[Date Prev][Date Next][Thread Prev][Thread Next][Date Index][Thread Index]
Re: Unibyte characters, strings, and buffers
From: |
David Kastrup |
Subject: |
Re: Unibyte characters, strings, and buffers |
Date: |
Sat, 29 Mar 2014 09:40:03 +0100 |
User-agent: |
Gnus/5.13 (Gnus v5.13) Emacs/24.4.50 (gnu/linux) |
Eli Zaretskii <address@hidden> writes:
>> From: David Kastrup <address@hidden>
>> Cc: address@hidden
>> Date: Sat, 29 Mar 2014 08:23:33 +0100
>>
>> Eli Zaretskii <address@hidden> writes:
>>
>> >> From: David Kastrup <address@hidden>
>> >> Cc: address@hidden
>> >> Date: Fri, 28 Mar 2014 20:25:17 +0100
>> >>
>> >> >> > Then what do you call a buffer whose "text" is encoded?
>> >> >>
>> >> >> I can't speak for Stephen, of course, but my impression was he would
>> >> >> call it "a bad idea".
>> >> >
>> >> > Then what other ideas to use when Lisp code needs to encode or decode
>> >> > text manually?
>> >>
>> >> Redecode right to a "binary" coding system would be my guess.
>> >
>> > Sorry, I don't follow. Can you tell more what that means?
>>
>> It means a buffer where each _character_ has the same value that the
>> no-longer-available unibyte buffer would have in its bytes/characters.
>
> This doesn't seem to be a complete description of what is suggested.
> E.g., just by looking at the values of characters, it is impossible to
> distinguish between Latin characters below 256 and raw bytes.
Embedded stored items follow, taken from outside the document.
-- ==== Sys2Proof/Machine/Operands.lean ====
section
/-! DEFINITION. The operand forms of a command: kinds F, P and S, each read and written through its 4-bit field
(30_encoding.md R113), and the immediate (R114). -/

namespace Sys2Proof.Machine

/-- The register a field of kind F names (30_encoding.md R113). -/
def fIndex (r : FReg) : Fin 16 := ⟨r.toNat, r.isLt⟩

/-- The point register a field of kind P names: bits 2:0 of the field (30_encoding.md R113, R118; log
10). -/
def pIndex (r : PReg) : Fin 8 := ⟨r.toNat % 8, by omega⟩

/-- The slot a field of kind S names (30_encoding.md R113). -/
def sIndex (r : Slot) : Fin 16 := ⟨r.toNat, r.isLt⟩

/-- A source of kind F. -/
def State.srcF (s : State) (r : FReg) : Nat := s.readF (fIndex r)

/-- A destination of kind F. -/
def State.dstF (s : State) (r : FReg) (v : Nat) : State := s.writeF (fIndex r) v

/-- A source of kind P. -/
def State.srcP (s : State) (r : PReg) : Point := s.readP (pIndex r)

/-- A destination of kind P. -/
def State.dstP (s : State) (r : PReg) (q : Point) : State := s.writeP (pIndex r) q

/-- A source of kind S, a whole slot. -/
def State.srcS (s : State) (r : Slot) : List Byte := s.readSlot (sIndex r)

/-- A destination of kind S, a whole slot. -/
def State.dstS (s : State) (r : Slot) (b : List Byte) : State := s.writeSlot (sIndex r) b

/-- The immediate, zero-extended (30_encoding.md R114). -/
def immValue (imm : Imm22) : Nat := imm.toNat

end Sys2Proof.Machine
end

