-- ==== Sys2Proof/Certificates/Slice0/Obligations.lean ====
section
/-! DEFINITION. The statements for the provers, from the numbered rules of the spec. -/

namespace Sys2Proof.Claims

open Sys2Proof.Machine

/-! ### Frames -/

/-- A command has completed without error: DONE <- 1, PENDING <- NONE, and CTRL, the error record, DROP and the
run's records as before (10_state.md R53, R47, R48, R49). -/
structure Completed (s t : State) : Prop where
  done : t.done = true
  pending : t.pending = none
  ieDone : t.ieDone = s.ieDone
  ieErr : t.ieErr = s.ieErr
  err : t.err = s.err
  errcode : t.errcode = s.errcode
  errcmd : t.errcmd = s.errcmd
  drop : t.drop = s.drop
  run : t.run = s.run

/-- Every field register is as before. -/
def SameFields (s t : State) : Prop := ∀ j : Fin 16, t.readF j = s.readF j

/-- Every byte of operand RAM reads as before. -/
def SameMemory (s t : State) : Prop := ∀ a : Nat, Memory.read t.mem a = Memory.read s.mem a

/-- Every byte of operand RAM outside slot `i` reads as before. -/
def SameMemoryOutside (i : Fin 16) (s t : State) : Prop :=
  ∀ a : Nat, a < 32 * i.val ∨ 32 * i.val + 32 ≤ a → Memory.read t.mem a = Memory.read s.mem a

/-- INF and ZERO are as before. -/
def SameFlags (s t : State) : Prop := t.inf = s.inf ∧ t.zero = s.zero

/-- A completed command that writes `v` to the field register `r` names, and nothing else. -/
def WritesField (r : FReg) (v : Nat) (s t : State) : Prop :=
  Completed s t ∧ t.readF (fIndex r) = v ∧ (∀ j : Fin 16, j ≠ fIndex r → t.readF j = s.readF j) ∧
    t.sk = s.sk ∧ SameMemory s t ∧ SameFlags s t

/-- A completed command that writes `q` to the point register `r` names, and nothing else. -/
def WritesPoint (r : PReg) (q : Point) (s t : State) : Prop :=
  Completed s t ∧ t.readP (pIndex r) = q ∧
    (∀ j : Fin 16, j ≠ pointX (pIndex r) → j ≠ pointZ (pIndex r) → t.readF j = s.readF j) ∧
    t.sk = s.sk ∧ SameMemory s t ∧ SameFlags s t

/-- A completed command that writes `v` to SK, and nothing else. -/
def WritesScalar (v : Nat) (s t : State) : Prop :=
  Completed s t ∧ t.readSk = v ∧ SameFields s t ∧ SameMemory s t ∧ SameFlags s t

/-- A completed command that writes `b` to the slot `r` names, and nothing else. -/
def WritesSlot (r : Slot) (b : List Byte) (s t : State) : Prop :=
  Completed s t ∧ t.readSlot (sIndex r) = b ∧ SameMemoryOutside (sIndex r) s t ∧ SameFields s t ∧
    t.sk = s.sk ∧ SameFlags s t

/-- A completed key-agreement command: the ladder's result `q` goes to the slot `r` names as 32 bytes, zero bytes
for the point at infinity, INF and ZERO say which, the bytes always encode a field element (so bit 255 is 0), and
nothing else is written (45_keyagreement.md R250, R252, R255). -/
def WritesAgreement (r : Slot) (q : Point) (s t : State) : Prop :=
  Completed s t ∧
    (q.z = 0 → t.readSlot (sIndex r) = List.replicate 32 0 ∧ t.inf = true) ∧
    (q.z ≠ 0 → t.readSlot (sIndex r) = le32 (q.x * (q.z ^ (prime - 2) % prime) % prime) ∧ t.inf = false) ∧
    (t.zero = true ↔ t.readSlot (sIndex r) = List.replicate 32 0) ∧
    (∃ v, v < prime ∧ v.testBit 255 = false ∧ t.readSlot (sIndex r) = le32 v ∧
      leToNat (t.readSlot (sIndex r)) = v) ∧
    SameMemoryOutside (sIndex r) s t ∧ SameFields s t ∧ t.sk = s.sk
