-- ==== Sys2Proof/Laws/Decode.lean ====
section
/-! SUPPORT. The fields of a packed word, and a word from its fields (30_encoding.md R111, R112). -/

namespace Sys2Proof

section packR

variable (op : BitVec 6) (d a b c : BitVec 4) (rsv : BitVec 10)

theorem packR_toNat : (packR op d a b c rsv).toNat =
    op.toNat * 2 ^ 26 + d.toNat * 2 ^ 22 + a.toNat * 2 ^ 18 + b.toNat * 2 ^ 14 + c.toNat * 2 ^ 10 + rsv.toNat := by
  have h (m n : Nat) (x : BitVec m) (y : BitVec n) : (x ++ y).toNat = x.toNat * 2 ^ n + y.toNat := by
    rw [BitVec.toNat_append, Nat.shiftLeft_eq, Nat.mul_comm, ← Nat.two_pow_add_eq_or_of_lt y.isLt, Nat.mul_comm]
  unfold packR
  rw [h, h, h, h, h]
  ring

@[simp] theorem opField_packR : opField (packR op d a b c rsv) = op := by
  apply BitVec.eq_of_toNat_eq
  rw [opField, BitVec.extractLsb'_toNat, packR_toNat, Nat.shiftRight_eq_div_pow]
  omega

@[simp] theorem dField_packR : dField (packR op d a b c rsv) = d := by
  apply BitVec.eq_of_toNat_eq
  rw [dField, BitVec.extractLsb'_toNat, packR_toNat, Nat.shiftRight_eq_div_pow]
  omega

@[simp] theorem aField_packR : aField (packR op d a b c rsv) = a := by
  apply BitVec.eq_of_toNat_eq
  rw [aField, BitVec.extractLsb'_toNat, packR_toNat, Nat.shiftRight_eq_div_pow]
  omega

@[simp] theorem bField_packR : bField (packR op d a b c rsv) = b := by
  apply BitVec.eq_of_toNat_eq
  rw [bField, BitVec.extractLsb'_toNat, packR_toNat, Nat.shiftRight_eq_div_pow]
  omega

@[simp] theorem cField_packR : cField (packR op d a b c rsv) = c := by
  apply BitVec.eq_of_toNat_eq
  rw [cField, BitVec.extractLsb'_toNat, packR_toNat, Nat.shiftRight_eq_div_pow]
  omega

@[simp] theorem rsvField_packR : rsvField (packR op d a b c rsv) = rsv := by
  apply BitVec.eq_of_toNat_eq
  rw [rsvField, BitVec.extractLsb'_toNat, packR_toNat, Nat.shiftRight_eq_div_pow]
  omega

end packR

/-- A word is its format-R fields, packed. -/
theorem packR_fields (w : Word) :
    packR (opField w) (dField w) (aField w) (bField w) (cField w) (rsvField w) = w := by
  apply BitVec.eq_of_toNat_eq
  rw [packR_toNat]
  simp only [opField, dField, aField, bField, cField, rsvField, BitVec.extractLsb'_toNat, Nat.shiftRight_eq_div_pow]
  omega

section packI

variable (op : BitVec 6) (d : BitVec 4) (imm : Imm22)

theorem packI_toNat : (packI op d imm).toNat = op.toNat * 2 ^ 26 + d.toNat * 2 ^ 22 + imm.toNat := by
  have h (m n : Nat) (x : BitVec m) (y : BitVec n) : (x ++ y).toNat = x.toNat * 2 ^ n + y.toNat := by
    rw [BitVec.toNat_append, Nat.shiftLeft_eq, Nat.mul_comm, ← Nat.two_pow_add_eq_or_of_lt y.isLt, Nat.mul_comm]
  unfold packI
  rw [h, h]
  ring

@[simp] theorem opField_packI : opField (packI op d imm) = op := by
  apply BitVec.eq_of_toNat_eq
  rw [opField, BitVec.extractLsb'_toNat, packI_toNat, Nat.shiftRight_eq_div_pow]
  omega

@[simp] theorem dField_packI : dField (packI op d imm) = d := by
  apply BitVec.eq_of_toNat_eq
  rw [dField, BitVec.extractLsb'_toNat, packI_toNat, Nat.shiftRight_eq_div_pow]
  omega

@[simp] theorem immField_packI : immField (packI op d imm) = imm := by
  apply BitVec.eq_of_toNat_eq
  rw [immField, BitVec.extractLsb'_toNat, packI_toNat, Nat.shiftRight_eq_div_pow]
  omega

end packI

/-- A word is its format-I fields, packed. -/
theorem packI_fields (w : Word) : packI (opField w) (dField w) (immField w) = w := by
  apply BitVec.eq_of_toNat_eq
  rw [packI_toNat]
  simp only [opField, dField, immField, BitVec.extractLsb'_toNat, Nat.shiftRight_eq_div_pow]
  omega

/-- What a format-R check that passes has found (30_encoding.md R117). -/
theorem checkR_ok {w : Word} {unused points : List (BitVec 4)} {i j : Instr} (h : checkR w unused points i = .ok j) :
    j = i ∧ rsvField w = 0 ∧ (∀ u ∈ unused, u = 0) ∧ ∀ q ∈ points, PReg.ok q = true := by
  unfold checkR at h
  split at h
  · cases h
  · rename_i h1
    split at h
    · cases h
    · rename_i h2
      split at h
      · cases h
      · rename_i h3
        cases h
        refine ⟨rfl, by simpa using h1, ?_, by simpa using h3⟩
        simpa using h2

/-- A format-R check passes on a word with reserved bits 0, unused fields 0 and point indices below 8. -/
theorem checkR_pass {w : Word} {unused points : List (BitVec 4)} (i : Instr) (h1 : rsvField w = 0)
    (h2 : ∀ u ∈ unused, u = 0) (h3 : ∀ q ∈ points, PReg.ok q = true) : checkR w unused points i = .ok i := by
  unfold checkR
  rw [if_neg (by simpa using h1), if_neg (by simpa using h2), if_neg (by simpa using h3)]

end Sys2Proof
end

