theorem completionStep_inv {w : Word} (hs : s.Inv) (hw : s.pending = some w) (h : completionStep s = .next t) :
    t.Inv := by
  obtain ⟨⟨r, hr⟩, hraise⟩ | ⟨i, hi, hexec⟩ := completionStep_cases hw
  · rw [hraise] at h
    obtain rfl := raise_next h
    exact raise_inv hs (.inl ⟨rfl, r, hr⟩)
  · rw [hexec] at h
    obtain ⟨u, hu, hcomplete⟩ | ⟨d, a, rfl, -, hraise⟩ := exec_cases i s
    · rw [hcomplete] at h
      obtain rfl := complete_next h
      exact complete_inv hs hu
    · rw [hraise, pendingWord_eq hw] at h
      obtain rfl := raise_next h
      exact raise_inv hs (.inr ⟨rfl, d, a, hi⟩)

end Inv

/-- Settles O56: the reset state is its own reset. -/
theorem resetMeetsTheInvariant : Obligations.ResetMeetsTheInvariant := resetBlock_inv State.reset

/-- Settles O57, agent by agent. -/
theorem everyStepKeepsTheInvariant : Obligations.EveryStepKeepsTheInvariant := by
  intro s t hs h
  have hpop : s.popSchedule.Inv := popSchedule_inv hs
  obtain ⟨-, ⟨-, rfl⟩ | ⟨-, rfl⟩ | ⟨-, rfl⟩ | ⟨hagent, hstep⟩⟩ := step_next_cases h
  · exact hpop
  · exact resetBlock_inv _
  · exact hostStepEffect_inv hpop (hostStep_effect _)
  · obtain ⟨w, hw⟩ := Option.isSome_iff_exists.1 (busy_of_nextAgent_engine hagent)
    exact completionStep_inv hpop hw hstep

/-! ### Who writes SK, INF and ZERO -/

/-- The state a command can answer, by what it writes; SK, INF and ZERO are written by the commands named alone
(10_state.md R35, R37, R38). -/
inductive ExecEffect (i : Instr) (s : State) : State → Prop
  | field (j : Fin 16) (v : Nat) : ExecEffect i s (s.writeF j v).finish
  | point (n : Fin 8) (q : Point) : ExecEffect i s (s.writeP n q).finish
  | slot (j : Fin 16) (b : List Byte) : ExecEffect i s (s.writeSlot j b).finish
  | scalar (v : Nat) (hi : ∃ a, i = .ldk a ∨ i = .clampk a) : ExecEffect i s (s.writeSk v).finish
  | compressed (j : Fin 16) (v : Nat) (q : Point) (hi : ∃ d a, i = .pcomp d a) :
      ExecEffect i s ((s.writeF j v).setInf q).finish
  | agreement (d : Slot) (q : Point) (hi : (∃ d a b, i = .x25519 d a b) ∨ ∃ d a, i = .x25519b d a) :
      ExecEffect i s (s.agree d q).finish
  | error (e : ErrorCause) (w : Word) : ExecEffect i s (s.recordError e w).finish

/-- Every command answers a next state, and one of these. -/
theorem exec_effect (i : Instr) (s : State) : ∃ t, exec i s = .next t ∧ ExecEffect i s t := by
  cases i with
  | fadd d a b => exact ⟨_, exec_fadd s d a b, .field _ _⟩
  | fsub d a b => exact ⟨_, exec_fsub s d a b, .field _ _⟩
  | fmul d a b => exact ⟨_, exec_fmul s d a b, .field _ _⟩
  | fpow d a b => exact ⟨_, exec_fpow s d a b, .field _ _⟩
  | finv d a =>
    obtain ⟨-, h⟩ | ⟨-, h⟩ := execFinv_cases d a s
    · exact ⟨_, h, .error _ _⟩
    · exact ⟨_, h, .field _ _⟩
  | fmov d a => exact ⟨_, exec_fmov s d a, .field _ _⟩
  | fldi d imm => exact ⟨_, exec_fldi s d imm, .field _ _⟩
  | pdbl d a => exact ⟨_, exec_pdbl s d a, .point _ _⟩
  | padd d a b c => exact ⟨_, exec_padd s d a b c, .point _ _⟩
  | ldk a => exact ⟨_, exec_ldk s a, .scalar _ ⟨a, .inl rfl⟩⟩
  | clampk a => exact ⟨_, exec_clampk s a, .scalar _ ⟨a, .inr rfl⟩⟩
  | stk d => exact ⟨_, exec_stk s d, .slot _ _⟩
  | ladder d a => exact ⟨_, exec_ladder s d a, .point _ _⟩
  | ldf d a => exact ⟨_, exec_ldf s d a, .field _ _⟩
  | stf d a => exact ⟨_, exec_stf s d a, .slot _ _⟩
  | pproj d a => exact ⟨_, exec_pproj s d a, .point _ _⟩
  | pinf d => exact ⟨_, exec_pinf s d, .point _ _⟩
  | pcomp d a => exact ⟨_, exec_pcomp s d a, .compressed _ _ _ ⟨d, a, rfl⟩⟩
  | x25519 d a b => exact ⟨_, exec_x25519 s d a b, .agreement _ _ (.inl ⟨d, a, b, rfl⟩)⟩
  | x25519b d a => exact ⟨_, exec_x25519b s d a, .agreement _ _ (.inr ⟨d, a, rfl⟩)⟩

theorem exec_next_effect {i : Instr} {s t : State} (h : exec i s = .next t) : ExecEffect i s t := by
  obtain ⟨t', ht', heffect⟩ := exec_effect i s
  rw [h] at ht'
  cases ht'
  exact heffect

section ExecEffect

variable {i : Instr} {s t : State}

theorem execEffect_sk (h : ExecEffect i s t) : (∃ a, i = .ldk a ∨ i = .clampk a) ∨ t.sk = s.sk := by
  cases h with
  | scalar v hi => exact .inl hi
  | agreement d q hi => exact .inr (by rw [finish_sk, agree_sk])
  | _ => exact .inr rfl

theorem execEffect_inf (h : ExecEffect i s t) :
    ((∃ d a, i = .pcomp d a) ∨ (∃ d a b, i = .x25519 d a b) ∨ ∃ d a, i = .x25519b d a) ∨ t.inf = s.inf := by
  cases h with
  | compressed j v q hi => exact .inl (.inl hi)
  | agreement d q hi => exact .inl (.inr hi)
  | _ => exact .inr rfl

theorem execEffect_zero (h : ExecEffect i s t) :
    ((∃ d a b, i = .x25519 d a b) ∨ ∃ d a, i = .x25519b d a) ∨ t.zero = s.zero := by
  cases h with
  | agreement d q hi => exact .inl hi
  | _ => exact .inr rfl

theorem execEffect_drop (h : ExecEffect i s t) : t.drop = s.drop := by
  cases h with
  | agreement d q hi => rw [finish_drop, agree_drop]
  | _ => rfl

end ExecEffect

/-! ### What no host write but a soft reset changes -/

section HostWriteEffect

variable {s t : State} {off : Offset} {v : Word}

/-- SK, INF, ZERO and the field registers are beyond the host's reach (10_state.md R31). -/
theorem hostWriteEffect_frame (hr : ¬IsSoftReset off v) (h : HostWriteEffect s off v t) :
    t.sk = s.sk ∧ t.inf = s.inf ∧ t.zero = s.zero ∧ t.f = s.f := by
  cases h with
  | softReset ho hv => exact absurd ⟨ho, hv⟩ hr
  | _ => exact ⟨rfl, rfl, rfl, rfl⟩

/-- While a command is pending the two writes that would change it or its operands are no case (20_memory.md R98). -/
theorem hostWriteEffect_busy {w : Word} (hw : s.pending = some w) (hr : ¬IsSoftReset off v)
    (h : HostWriteEffect s off v t) : t.pending = some w ∧ t.mem = s.mem := by
  cases h with
  | softReset ho hv => exact absurd ⟨ho, hv⟩ hr
  | cmdAccepted ho hp he => rw [hw] at hp; cases hp
  | ramStored k ho hb => rw [busy_eq_false_iff.1 hb] at hw; cases hw
  | _ => exact ⟨hw, rfl⟩

/-- DROP after a host write, by what the write is (10_state.md R49). -/
theorem hostWriteEffect_drop (hr : ¬IsSoftReset off v) (h : HostWriteEffect s off v t) :
    t.drop = true ↔
      (s.drop = true ∧ ¬(off = 0x008 ∧ v.getLsbD 3 = true)) ∨
      (off = 0x00C ∧ (s.busy = true ∨ s.err = true)) ∨ (0x200 ≤ off.toNat ∧ s.busy = true) := by
  cases h with
  | softReset ho hv => exact absurd ⟨ho, hv⟩ hr
  | enables ho hv => subst ho; simp
  | status ho => subst ho; simp [writeStatus_eq]
  | cmdDropped ho h => exact iff_of_true rfl (.inr (.inl ⟨ho, h⟩))
  | cmdAccepted ho hp he => subst ho; simp [busy_eq_false_iff.2 hp, he]
  | ramDropped ho h => exact iff_of_true rfl (.inr (.inr ⟨ho, h⟩))
  | ramStored k ho hb =>
    have h8 : off ≠ 0x008#10 := by rintro rfl; simp at ho
    have hC : off ≠ 0x00C#10 := by rintro rfl; simp at ho
    simp [h8, hC, hb]
  | ignored h8 hC ho => simp [h8, hC, Nat.not_le.2 ho]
In a
> unibyte buffer, we know how to make that distinction,
Uh, what? The point of a unibyte buffer is that it does not make the
distinction.
> but if there are no unibyte buffers, something else is needed for
> doing that.
>> You can do that whether or not the conceptual array of 0..255 characters
>> is internally encoded in unibyte or multibyte encodings.
>
> What do you mean by "multibyte encodings" in this context? Are you
> suggesting to store the bytes 128..255 as Latin-1 characters,
> i.e. using the 2-byte UTF-8 sequences of the corresponding Latin
> characters?
That would make the most sense, yes.
> Or are you suggesting something else?
You could also use the "raw byte" character encodings we use for not
losing information when reading not properly formed utf-8 files into a
multibyte buffer, but that seems less practical when working with the
character codes.
--
David Kastrup
- Re: Unibyte characters, strings, and buffers, (continued)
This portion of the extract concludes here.